Curating/containing: Exhibiting digital art about mental health
Vanessa Bartlett and Lizzie Muller / Australia
UNSW Art & Design
Paper
www.vanessabartlett.com
Museums and galleries have always been recognized as creating wellbeing outcomes. This paper builds upon this existing discourse with a study that is specific to the curation of digital artworks addressing the topic of mental health. It documents my own practice based research and audience response to the exhibition: Group Therapy: Mental Distress in a Digital Age, held at FACT, UK in 2015. Audience feedback was gathered using a psychosocial research method called the visual matrix, which is designed to capture more affective responses than existing methods of arts evaluation.
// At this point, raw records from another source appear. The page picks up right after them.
-- ==== Sys2Proof/Machine/Loader.lean ====
section
/-! DEFINITION. The host loader: native and fat objects (R65 to R68, R71, R80, R81), the hash tree and its signature (R73 to R75),
code ranges (R76), unloads, swaps and retirements (R72, R85, R86). -/

namespace Sys2Proof.Machine

/-! ## The tables of an object (R65 to R67) -/

/-- A section of a file. -/
structure Sect where
  name : Nat
  kind : Nat
  ioff : Nat
  size : Nat
  foff : Nat
  deriving DecidableEq, Repr

/-- A symbol of a file. -/
structure Symb where
  name : Nat
  sec : Nat
  kind : Nat
  bind : Nat
  val : Nat
  size : Nat
  deriving DecidableEq, Repr

/-- A relocation of a file. -/
structure Relo where
  poff : Nat
  psec : Nat
  type : Nat
  sym : Nat
  add : Int
  deriving DecidableEq, Repr

/-- The `i`-th record of a table. -/
def tabRec (file : List Byte) (off size i : Nat) : List Byte := (file.drop (off + size * i)).take size

def sections (file : List Byte) : List Sect :=
  (List.range (recFld file 32 2)).map fun i =>
    let r := tabRec file (recFld file 48 4) 32 i
    ⟨recFld r 0 4, recFld r 4 1, recFld r 8 8, recFld r 16 8, recFld r 24 8⟩

def symbols (file : List Byte) : List Symb :=
  (List.range (recFld file 36 4)).map fun i =>
    let r := tabRec file (recFld file 52 4) 24 i
    ⟨recFld r 0 4, recFld r 4 2, recFld r 6 1, recFld r 7 1, recFld r 8 8, recFld r 16 4⟩

def relocs (file : List Byte) : List Relo :=
  (List.range (recFld file 40 4)).map fun i =>
    let r := tabRec file (recFld file 56 4) 24 i
    ⟨recFld r 0 4, recFld r 4 2, recFld r 6 1, recFld r 8 4, (BitVec.ofNat 64 (recFld r 16 8)).toInt⟩

def kernelRecs (file : List Byte) : List (List Byte) :=
  (List.range (recFld file 34 2)).map fun i => tabRec file (recFld file 60 4) 64 i

/-- A string of the string table. -/
def strAt (file : List Byte) (off : Nat) : List Byte := (file.drop (recFld file 44 4 + off)).takeWhile fun b => b ≠ 0

/-- The name that a section or symbol has. -/
def isNamed (file : List Byte) (off : Nat) (s : List Byte) : Bool := strAt file off = s

/-- The bytes of ".chash". -/
def chashName : List Byte := [0x2E, 0x63, 0x68, 0x61, 0x73, 0x68]

/-- LOAD_BAD_HEADER: a wrong magic, version or link flag, or a table outside the file. -/
def headerBad (file : List Byte) : Bool :=
  let n := file.length
  let out := fun (off size cnt : Nat) => n < off + size * cnt
  n < 64 || recFld file 0 4 ≠ 0x37464F42 || recFld file 4 2 ≠ 1 || 1 < recFld file 6 1 || recFld file 7 1 ≠ 1 ||
    !recZero file 18 6 || recFld file 24 8 % 4096 ≠ 0 || n < recFld file 44 4 || out (recFld file 48 4) 32 (recFld file 32 2) ||
    out (recFld file 52 4) 24 (recFld file 36 4) || out (recFld file 56 4) 24 (recFld file 40 4) ||
    out (recFld file 60 4) 64 (recFld file 34 2)

/-! ## The hash tree (R73 to R75) -/

/-- The bytes of a section in the file; a bss section has none. -/
def Sect.bytes (x : Sect) (file : List Byte) : List Byte :=
  if x.kind = 3 then List.replicate x.size 0 else (file.drop x.foff).take x.size

/-- The image before its relocations. -/
def imageOf (file : List Byte) : List Byte :=
  let size := recFld file 24 8
  (sections file).foldl (fun (im : List Byte) x =>
    (im.take x.ioff ++ x.bytes file ++ im.drop (x.ioff + x.size)).take size) (List.replicate size 0)

/-- The `.chash` section. -/
def chashOf (file : List Byte) : Option Sect :=
  (sections file).find? fun x => x.kind = 1 && isNamed file x.name chashName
Presenting this feedback, I focus on a perceived dichotomy between the historical and the digital, where audiences understood the asylum as a place of sanctuary and the digital content as anxiety provoking. I use this tension to propose next steps in my own practice along with some wider considerations for curatorial approaches to digital art dealing with mental health. Issues of curatorial care are central, as I consider how a curator can support audiences to encounter challenging digital artworks that deal with mental distress. I adapt and test Wilfred Bion's concept of container-contained (also a key theoretical component of the visual matrix method) as a paradigm for this caretaking function.